■ EXERCISE GOAL ■
Each line from the opening of the listing below through the line that contains "def Core.bankN (c" is to be output exactly as written.
(PROVIDED INFORMATION begins)
-- ==== Sys2Proof/Machine/Ops.lean ====
section
/-! DEFINITION. The shared operations of a core: its banks and registers, results put on their way, taking a trap
and returning from one, the budgets of a checkpoint interval, the undo buffer and the outbound log
(03_core_state.md R59 to R67; 09_core_faults.md R201 to R211). -/

namespace Sys2Proof.Machine

/-! ### Banks -/

/-- The bank that executes. -/
def Core.bank (c : Core) : Bank := if c.cur then c.bank1 else c.bank0

def Core.bankN (c : Core) (b : Bool) : Bank := if b then c.bank1 else c.bank0

def Core.setBankN (c : Core) (b : Bool) (k : Bank) : Core :=
  if b then { c with bank1 := k } else { c with bank0 := k }

def Core.modBankN (c : Core) (b : Bool) (f : Bank → Bank) : Core := c.setBankN b (f (c.bankN b))

/-- The executing bank changed. -/
def Core.modBank (c : Core) (f : Bank → Bank) : Core := c.modBankN c.cur f

/-- The core whose instruction executes (log 1). -/
def State.cur (s : State) : Core := s.core s.ictx.core

/-- That core changed. -/
def State.upd (s : State) (f : Core → Core) : State := s.modCore s.ictx.core f

/-! ### Predicates and base registers (R66, R67) -/

/-- The physical predicate of a name under a rotation. -/
def physP (prb : BitVec 3) (n : Nat) : Nat := if n < 8 then n else 8 + (n - 8 + prb.toNat) % 8

def Bank.readP (b : Bank) (n : Nat) : Bool := n == 0 || b.p.getLsbD (physP b.prb n)

/-- The physical base register of a name under a rotation. -/
def physB (brb : BitVec 3) (n : Nat) : Nat := (n + brb.toNat) % 8

def Bank.readB (b : Bank) (n : Nat) : BitVec 23 := sget 0 b.b (physB b.brb n)

def Bank.readQ (b : Bank) (n : Nat) : BitVec 128 := sget 0 b.q n

/-- A vector predicate of a unit: vp0 reads all-true (R66). -/
def Bank.readVP (b : Bank) (unit : Bool) (n : Nat) : BitVec 64 :=
  if n = 0 then BitVec.allOnes 64 else sget 0 (if unit then b.vp1 else b.vp0) n

/-- Writes a physical predicate; p0 discards (R66). -/
def Bank.setP (b : Bank) (n : Nat) (v : Bool) : Bank :=
  if n = 0 then b else { b with p := if v then b.p ||| (1#16 <<< n) else b.p &&& ~~~(1#16 <<< n) }

def Bank.setVP (b : Bank) (unit : Bool) (n : Nat) (mask v : BitVec 64) : Bank :=
  if n = 0 then b
  else if unit then { b with vp1 := smod 0 b.vp1 n fun o => (v &&& mask) ||| (o &&& ~~~mask) }
  else { b with vp0 := smod 0 b.vp0 n fun o => (v &&& mask) ||| (o &&& ~~~mask) }

/-! ### The register files (R61 to R64) -/

/-- Whether a scalar main-file register is released. -/
def Bank.releasedS (b : Bank) (n : Nat) : Bool := b.relS.getLsbD n

def Bank.releasedV (b : Bank) (unit : Bool) (n : Nat) : Bool := (if unit then b.relV1 else b.relV0).getLsbD n

/-- A scalar source (R61): `lit` is the bundle literal, `u` what a released register gives (R64). -/
def Bank.readS (b : Bank) (lit : W) (u : Nat → W) (r : BitVec 6) : W :=
  let n := r.toNat
  if n < 48 then (if b.releasedS n then u n else sget 0 b.s n)
  else if n < 56 then sget 0 b.sk (n - 48)
  else if n < 62 then sget 0 b.sn (n - 56)
  else if n = 62 then lit else 0

/-- A vector source (R61). -/
def Bank.readV (b : Bank) (unit : Bool) (lit : W) (u : Nat → Nat → W) (r : BitVec 6) : VReg :=
  let n := r.toNat
  if n < 48 then
    (if b.releasedV unit n then ofLanes (u n) else sget 0 (if unit then b.v1 else b.v0) n)
  else if n < 56 then sget 0 b.vk (n - 48)
  else if n < 62 then sget 0 b.vn (n - 56)
  else if n = 62 then ofLanes fun _ => lit else 0

/-- Writes a scalar register by code: the main file becomes live, codes from 56 on discard (R62, R64). -/
def Bank.setS (b : Bank) (d : BitVec 6) (v : W) : Bank :=
  let n := d.toNat
  if n < 48 then { b with s := sset 0 b.s n v, relS := b.relS &&& ~~~(1#48 <<< n) }
  else if n < 56 then { b with sk := sset 0 b.sk (n - 48) v }
  else b

/-- Writes the lanes of a mask of a vector register by code (R62, R139). A released register keeps no value, so its other
lanes become free values `u`; DEDUCED: a write with any mask, an empty one too, makes the register live (R64; log 48). -/
def Bank.setV (b : Bank) (unit : Bool) (d : BitVec 6) (mask : BitVec 64) (v : VReg) (u : Nat → W) : Bank :=
  let n := d.toNat
  let put (o : VReg) : VReg :=
    if mask = BitVec.allOnes 64 then v else mergeLanes mask v (if n < 48 ∧ b.releasedV unit n then ofLanes u else o)
  if n < 48 then
    if unit then { b with v1 := smod 0 b.v1 n put, relV1 := b.relV1 &&& ~~~(1#48 <<< n) }
    else { b with v0 := smod 0 b.v0 n put, relV0 := b.relV0 &&& ~~~(1#48 <<< n) }
  else if n < 56 then { b with vk := smod 0 b.vk (n - 48) put }
  else b

/-- Pushes a scalar result into sn0 (R63). -/
def Bank.pushS (b : Bank) (v : W) : Bank :=
  { b with sn := ssetAll 0 [] (((0, v) :: (List.range 5).map fun i => (i + 1, sget 0 b.sn i)).filter fun x => x.2 ≠ 0) }

/-- Pushes a vector result into vn0 (R63). -/
def Bank.pushV (b : Bank) (v : VReg) : Bank :=
  { b with vn := ssetAll 0 [] (((0, v) :: (List.range 5).map fun i => (i + 1, sget 0 b.vn i)).filter fun x => x.2 ≠ 0) }

/-- Releases a main-file register (R64). -/
def Bank.release (b : Bank) (file : Nat) (r : BitVec 6) : Bank :=
  if 48 ≤ r.toNat then b
  else if file = 0 then { b with relS := b.relS ||| (1#48 <<< r.toNat) }
  else if file = 1 then { b with relV0 := b.relV0 ||| (1#48 <<< r.toNat) }
  else { b with relV1 := b.relV1 ||| (1#48 <<< r.toNat) }

/-! ### Results on their way (R4, R80) -/

/-- Puts a result on its way: visible after `left` issue cycles. -/
def Core.send (c : Core) (left : Nat) (k : PendKind) : Core :=
  { c with pend := c.pend ++ [⟨left, c.cur, c.cur, k⟩] }

/-- A result that goes to a bank other than its issuer's (MTTASK). -/
def Core.sendTo (c : Core) (left : Nat) (bank : Bool) (k : PendKind) : Core :=
  { c with pend := c.pend ++ [⟨left, c.cur, bank, k⟩] }

/-- Records that a last-use bit releases a register at the end of the bundle's reads (R64); the bit is ignored on
codes from 48 on. -/
def Core.lastUse (c : Core) (file : Nat) (bit : Bool) (r : BitVec 6) : Core :=
  if bit && decide (r.toNat < 48) then c.send 0 (.release file r) else c

/-! ### Taking a trap and returning from one (R201 to R206) -/

/-- Whether M-slot work remains in flight (R176, R202). -/
def Core.matrixBusy (c : Core) : Bool :=
  !c.streams.isEmpty || !c.loads.isEmpty || !c.tileOps.isEmpty || !c.drains.isEmpty

/-- Taking a trap (R201, R205): a trap of bank 0 starts the drain, and the bundle takes no effect; a trap of bank 1 is
a handler fault. -/
def State.beginTrap (s : State) (k : Nat) (t : TrapInfo) : State :=
  let c := s.core k
  if c.cur then s.handlerFault k t.slot t.pc
  else s.setCore k { c with run := .drain (s.clkOf k) (.trap t) }

/-- The trap of the instruction that executes; the rest of its bundle is discarded. -/
def State.trap (s : State) (code : Nat) : State :=
  let t : TrapInfo := ⟨s.ictx.slot, code, s.ictx.pc⟩
  let s := s.beginTrap s.ictx.core t
  { s with ictx := { s.ictx with trap := some t } }

/-- A trap that reports another offset than its bundle's (R126). -/
def State.trapAt (s : State) (code : Nat) (pc : PC) : State :=
  let t : TrapInfo := ⟨s.ictx.slot, code, pc⟩
  let s := s.beginTrap s.ictx.core t
  { s with ictx := { s.ictx with trap := some t } }

/-- The switch to bank 1 (R205): CAUSE, TRAP_PC and CKP_PC are written and bank 1 goes to offset 0. -/
def Core.enterHandler (c : Core) (t : TrapInfo) (ckpPc : PC) : Core :=
  { c with causeSlot := BitVec.ofNat 3 t.slot, causeCode := BitVec.ofNat 16 t.code, trapPc := t.pc, ckpPc := ckpPc,
           cur := true, pc := 0, dwell := 0, run := .issue }

/-- The return to bank 0 (R122, R206): the pending entries and the remaining dwell of the checkpoint, and the bundle at
CKP_PC after them. -/
def Core.leaveHandler (c : Core) (pc : PC) : Core :=
  let k := c.ckpt
  { c with cur := false, pc := pc &&& 0x3FFFFFC#26, run := (k.map (·.after)).getD .issue,
           fence := k.bind (·.fence), fenceOps := (k.map (·.fenceOps)).getD 0,
           dwell := (k.map (·.dwell)).getD 0,
           pend := c.pend ++ (k.map (·.pend)).getD [] }

/-- A barrier copy of the core (R73). -/
def Core.bar (c : Core) (n : Nat) : Bar := sget Bar.reset c.bars n

def Core.modBar (c : Core) (n : Nat) (f : Bar → Bar) : Core := { c with bars := smod Bar.reset c.bars n f }

/-- A layer's arrival in a barrier copy, and the completion of a barrier (R134). -/
def Bar.arrived (b : Bar) (z : Nat) : Bar := { b with arr := b.arr ||| (1#4 <<< z) }
def Bar.completed (b : Bar) : Bar := { b with arr := 0, gen := !b.gen }

/-- A wait of the core in layer z is not satisfied: an arrival of its own is pending (R135), of bank 0 one that it has made again
since its last rollback: where the barrier log holds a later one, the generation of the arrivals before it has completed (R136). -/
def Core.awaits (c : Core) (n z : Nat) : Bool :=
  (c.bar n).arr.getLsbD z && (c.cur || !(c.barLog.drop c.barPos).contains n)

/-- The barrier wait of a core ends once it is satisfied (R135, R136). -/
def Core.waitOver (c : Core) (z : Nat) : Core :=
  match c.run with
  | .barWait n => if c.awaits n z then c else { c with run := .issue }
  | _ => c

/-! ### Cause codes (R200) -/

def cMalformed : Nat := 0x0001
def cIllegalSlot : Nat := 0x0002
def cPriv : Nat := 0x0003
def cPhaseIllegal : Nat := 0x0004
def cFetchPage : Nat := 0x0005
def cCtlValue : Nat := 0x0010
def cRingDesc : Nat := 0x0011
def cRingEmpty : Nat := 0x0012
def cRingFull : Nat := 0x0013
def cOpfmt : Nat := 0x0014
def cSpRange : Nat := 0x0015
def cAlign : Nat := 0x0016
def cCopyDesc : Nat := 0x0017
def cLoopForm : Nat := 0x0018
def cBarMismatch : Nat := 0x0019
def cBarRearrive : Nat := 0x001A
def cEarlyRead : Nat := 0x001B
def cCkpBudget : Nat := 0x001C
def cSwtrap : Nat := 0x0020

/-! ### The checkpoint interval (R208 to R211) -/

/-- Whether `n` more undo bytes exceed the budget (R208); bank 1 is outside every interval (R205). -/
def Core.undoOver (c : Core) (n : Nat) : Bool := !c.cur && decide (65536 < c.undoCount + n)

/-- Counts `n` undo bytes. -/
def Core.countUndo (c : Core) (n : Nat) : Core := if c.cur then c else { c with undoCount := c.undoCount + n }

/-- Holds the old byte of an address on its first write in the interval (R209). -/
def Core.holdByte (c : Core) (a : Nat) : Core :=
  { c with undo := smod none c.undo a fun o => some (o.getD (c.sp.byte a)) }

/-- Writes scratchpad bytes for a C0 write: a task's write holds the old bytes, a handler's is undone by nothing (R205). -/
def Core.writeC0 (c : Core) (bank1 : Bool) (w : List (Nat × Byte)) : Core :=
  w.foldl (fun c ab =>
    let c := if bank1 then c else c.holdByte ab.1
    { c with sp := c.sp.setByte ab.1 ab.2 }) c

/-- Writes scratchpad bytes from outside the C0 slot: an arrival voids the undo entries of its bytes (R204). -/
def Core.writeArrival (c : Core) (w : List (Nat × Byte)) : Core :=
  w.foldl (fun c ab => { c with sp := c.sp.setByte ab.1 ab.2, undo := sset none c.undo ab.1 none }) c

/-- Writes scratchpad bytes of a copy or a drain, which are not undone (R196, R204). -/
def Core.writePlain (c : Core) (w : List (Nat × Byte)) : Core :=
  w.foldl (fun c ab => { c with sp := c.sp.setByte ab.1 ab.2 }) c

/-- Holds an accumulator row on its first change in the interval (R209). -/
def Core.holdRow (c : Core) (row : Nat) : Core :=
  { c with preimg := smod none c.preimg row fun o => some (o.getD (sget 0 c.tiles row)) }

/-- One word absorbed into a signature (R214). -/
def absorb (sig w : BitVec 64) : BitVec 64 :=
  let x := (sig ^^^ w) * 0x9E3779B97F4A7C15#64
  x ^^^ (x >>> 29)

/-- Words of 64 bits of a byte string, the last zero-extended. -/
def dwords : Nat → List Byte → List (BitVec 64)
  | 0, _ => []
  | n + 1, bs =>
    match bs with
    | [] => []
    | _ => BitVec.ofNat 64 (natOfBytes (bs.take 8)) :: dwords n (bs.drop 8)

def wordsOfBytes (bs : List Byte) : List (BitVec 64) := dwords (bs.length / 8 + 1) bs

/-- The digest of an outbound operation's data (R215). -/
def digest (bs : List Byte) : BitVec 64 := (wordsOfBytes bs).foldl absorb 0

/-- Absorbs words into the signature of a rerun, when one runs (R213). -/
def Core.sign (c : Core) (ws : List (BitVec 64)) : Core :=
  match c.rerun with
  | none => c
  | some r => { c with rerun := some { r with sig := ws.foldl absorb r.sig } }

/-- What the outbound log makes of an operation (R211). -/
inductive Outbound where
  /-- It is sent, and logged when bank 0 issued it. -/
  | send
  /-- It agrees with its entry: not sent again, the result is the entry's. -/
  | suppressed (e : OutEntry)
  /-- It differs from its entry: the interval is a disagreeing rerun. -/
  | differs
deriving DecidableEq, Repr

def Core.outbound (c : Core) (op dst len : Nat) (dg : BitVec 64) : Outbound :=
  if c.cur then .send
  else
    match c.outLog[c.outPos]? with
    | none => .send
    | some e => if e.op = op ∧ e.dst = dst ∧ e.len = len ∧ e.digest = dg then .suppressed e else .differs

/-- Whether one more outbound operation exceeds the budget (R208). -/
def Core.outOver (c : Core) : Bool := !c.cur && decide (256 ≤ c.outPos)

/-- The address in the record of an outbound operation: of a C0 store its EA alone, without the layers that its log entry
holds beside it (R211, R214; log 14). -/
def recordAddr (op dst : Nat) : Nat := if op / 64 = 4 then dst % 2 ^ 24 else dst

/-- The core after an outbound operation: the log and the signature of a rerun (R211, R214). -/
def Core.logOut (c : Core) (op dst len : Nat) (dg : BitVec 64) (result : W) : Core :=
  if c.cur then c
  else
    let c := c.sign [BitVec.ofNat 64 (recordAddr op dst * 2 ^ 8 + len) ||| 1#64 <<< 63, dg]
    { c with outLog := if c.outPos < c.outLog.length then c.outLog
        else c.outLog ++ [⟨op, dst, len, dg, result, none, none, none⟩],
             outPos := c.outPos + 1 }

/-- A disagreement (R211, R136): within a rerun it is recorded; otherwise the core is retired, as at the end of R213. -/
def State.disagree (s : State) (k : Nat) : State :=
  match (s.core k).rerun with
  | some r => s.modCore k fun c => { c with rerun := some { r with disagree := true } }
  | none => s.retireCore k

/-- An outbound operation of the executing core: `act` sends it, `quiet` is its effect on the core when its log entry
stands for it. -/
def State.outOp (s : State) (op dst len : Nat) (data : List Byte) (result : W) (act : State → State)
    (quiet : OutEntry → State → State) : State :=
  let dg := if data.isEmpty then 0 else digest data
  let c := s.cur
  if c.outOver then s.trap cCkpBudget
  else
    match c.outbound op dst len dg with
    | .send => act (s.upd fun c => c.logOut op dst len dg result)
    | .suppressed e => quiet e (s.upd fun c => c.logOut op dst len dg e.result)
    | .differs => (s.upd fun c => c.logOut op dst len dg result).disagree s.ictx.core

/-! ### Scratchpad accesses (R78) -/

/-- A row of the address table of R78: 0 private, 1 multicast window, 2 alias, 3 none. -/
def spRow (a : Nat) : Nat :=
  if a < 0x3F0000 then 0 else if a < 0x400000 then 1 else if a < 0x410000 then 2 else 3

/-- A read of n bytes at a lies in one row that allows reads. -/
def readOk (a : Int) (n : Nat) : Bool :=
  decide (0 ≤ a) && (let b := a.toNat; spRow b == spRow (b + n - 1) && decide (spRow b ≤ 1))

/-- A write of n bytes at a lies in one row that allows writes. -/
def writeOk (a : Int) (n : Nat) : Bool :=
  decide (0 ≤ a) && (let b := a.toNat; spRow b == spRow (b + n - 1) && decide (spRow b ≤ 2))

/-- The bytes of a list with their addresses from a on. -/
def placed : Nat → List Byte → List (Nat × Byte)
  | _, [] => []
  | a, b :: r => (a, b) :: placed (a + 1) r

/-! ### Phase (R243, R244) -/

/-- Whether the superstep is a compute superstep. -/
def Die.compute (d : Die) : Bool := !d.phase.getLsbD 0

/-- The offset of the next bundle in code order, for the meanings that save or compute it. -/
def State.nextPc (s : State) : PC := s.ictx.next

end Sys2Proof.Machine
end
(PROVIDED INFORMATION ends)
■ EXERCISE ANSWER ■
-- ==== Sys2Proof/Machine/Ops.lean ====
section
/-! DEFINITION. The shared operations of a core: its banks and registers, results put on their way, taking a trap
and returning from one, the budgets of a checkpoint interval, the undo buffer and the outbound log
(03_core_state.md R59 to R67; 09_core_faults.md R201 to R211). -/

namespace Sys2Proof.Machine

/-! ### Banks -/

/-- The bank that executes. -/
def Core.bank (c : Core) : Bank := if c.cur then c.bank1 else c.bank0

def Core.bankN (c : Core) (b : Bool) : Bank := if b then c.bank1 else c.bank0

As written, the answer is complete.